The required answer is a copy of each line in the entries below that includes "EvolvesOut".
================
theorem sampleReq_ev {k : Bool} {l : List Area} {c : Nat} {x : Session} {r : Req}
    (m : Area.subset [.pins, .hub, .funcs, .msix, .ctxs, .tlb, .rings, .hbm, .pans, .clusters, .power, .log, .cmds, .replays,
      .hzn, .xparts, .atsInvals] l = true) : Calm k l (sampleReq c x r) := by
  refine Calm.mono ?_ m
  unfold sampleReq
  try dsimp only
  repeat'
    first
    | exact rfl | exact .inr rfl | exact .inl rfl | exact Nat.le_refl _ | exact Nat.le_add_right _ _ | exact .refl _ | exact fun h => h | exact ⟨fun _ h => h, fun h => h⟩
    | with_reducible exact Evolves.refl _ _ | with_reducible refine crysRead_ev ?_
    | with_reducible refine Evolves.foldl ?_ fun _ _ => ?_ | with_reducible apply Evolves.ite
    | with_reducible exact Calm.pure _ | with_reducible exact Calm.get | with_reducible exact Calm.throw _
    | with_reducible exact Calm.throwThe _ | with_reducible exact Calm.drawFree
    | with_reducible refine Calm.modify fun _ => ?_ | with_reducible exact Calm.need _ _
    | with_reducible refine Calm.liftR fun _ => ?_ | with_reducible apply Calm.ite
    | with_reducible refine Calm.bind ?_ fun _ => ?_ | with_reducible refine Calm.map ?_
    | with_reducible refine Calm.mapM fun _ => ?_ | with_reducible refine Calm.foldlM fun _ _ => ?_
    | with_reducible refine Calm.forM fun _ => ?_ | split

theorem sampleStep_ev {k : Bool} {l : List Area} {c : Nat}
    (m : Area.subset [.pins, .hub, .funcs, .msix, .ctxs, .tlb, .fences, .fenceLower, .rings, .hbm, .chip, .pans, .clusters,
      .power, .log, .cmds, .replays, .hzn, .sessions, .xparts, .atsInvals] l = true) : Calm k l (sampleStep c) := by
  refine Calm.mono ?_ m
  unfold sampleStep
  try dsimp only
  repeat'
    first
    | exact rfl | exact .inr rfl | exact .inl rfl | exact Nat.le_refl _ | exact Nat.le_add_right _ _ | exact .refl _ | exact fun h => h | exact ⟨fun _ h => h, fun h => h⟩
    | with_reducible exact Evolves.refl _ _ | with_reducible refine sessionOf_ev ?_
    | with_reducible refine sampleReq_ev ?_ | with_reducible refine updSession_ev ?_
    | with_reducible refine State.putTokens_ev ?_ ?_ | with_reducible refine Evolves.foldl ?_ fun _ _ => ?_
    | with_reducible apply Evolves.ite | with_reducible exact Calm.pure _ | with_reducible exact Calm.get
    | with_reducible exact Calm.throw _ | with_reducible exact Calm.throwThe _ | with_reducible exact Calm.drawFree
    | with_reducible refine Calm.modify fun _ => ?_ | with_reducible exact Calm.need _ _
    | with_reducible refine Calm.liftR fun _ => ?_ | with_reducible apply Calm.ite
    | with_reducible refine Calm.bind ?_ fun _ => ?_ | with_reducible refine Calm.map ?_
    | with_reducible refine Calm.mapM fun _ => ?_ | with_reducible refine Calm.foldlM fun _ _ => ?_
    | with_reducible refine Calm.forM fun _ => ?_ | split

theorem execCrystallizerSampling_ev {k : Bool} {l : List Area} {s : State} {ctx : Nat}
    (m : Area.subset [.pins, .hub, .funcs, .msix, .windows, .parts, .ctxs, .trans, .tlb, .fences, .fenceFreed, .fenceLower,
      .rings, .objs, .hbm, .chip, .pans, .units, .clusters, .power, .log, .secs, .cmds, .replays, .hzn, .svcs,
      .sessions, .xparts, .invals, .atsInvals] l = true) : EvolvesOut k l s (execCrystallizerSampling ctx s) := by
  refine EvolvesOut.mono ?_ m
  unfold execCrystallizerSampling
  try dsimp only
  repeat'
    first
    | exact rfl | exact .inr rfl | exact .inl rfl | exact Nat.le_refl _ | exact Nat.le_add_right _ _ | exact .refl _ | exact fun h => h | exact ⟨fun _ h => h, fun h => h⟩
    | with_reducible exact Evolves.refl _ _ | with_reducible refine State.crysRun_ev ?_ ?_ ?_
    | with_reducible refine sampleStep_ev ?_ | with_reducible refine Evolves.foldl ?_ fun _ _ => ?_
    | with_reducible apply Evolves.ite | with_reducible apply EvolvesOut.next | with_reducible exact EvolvesOut.fault
    | with_reducible apply EvolvesOut.ite | split | with_reducible apply Evolves.upd

end Sys2Proof.Machine
end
================
[SOLUTION]:
      .sessions, .xparts, .invals, .atsInvals] l = true) : EvolvesOut k l s (execCrystallizerSampling ctx s) := by
  refine EvolvesOut.mono ?_ m
    | with_reducible apply Evolves.ite | with_reducible apply EvolvesOut.next | with_reducible exact EvolvesOut.fault
    | with_reducible apply EvolvesOut.ite | split | with_reducible apply Evolves.upd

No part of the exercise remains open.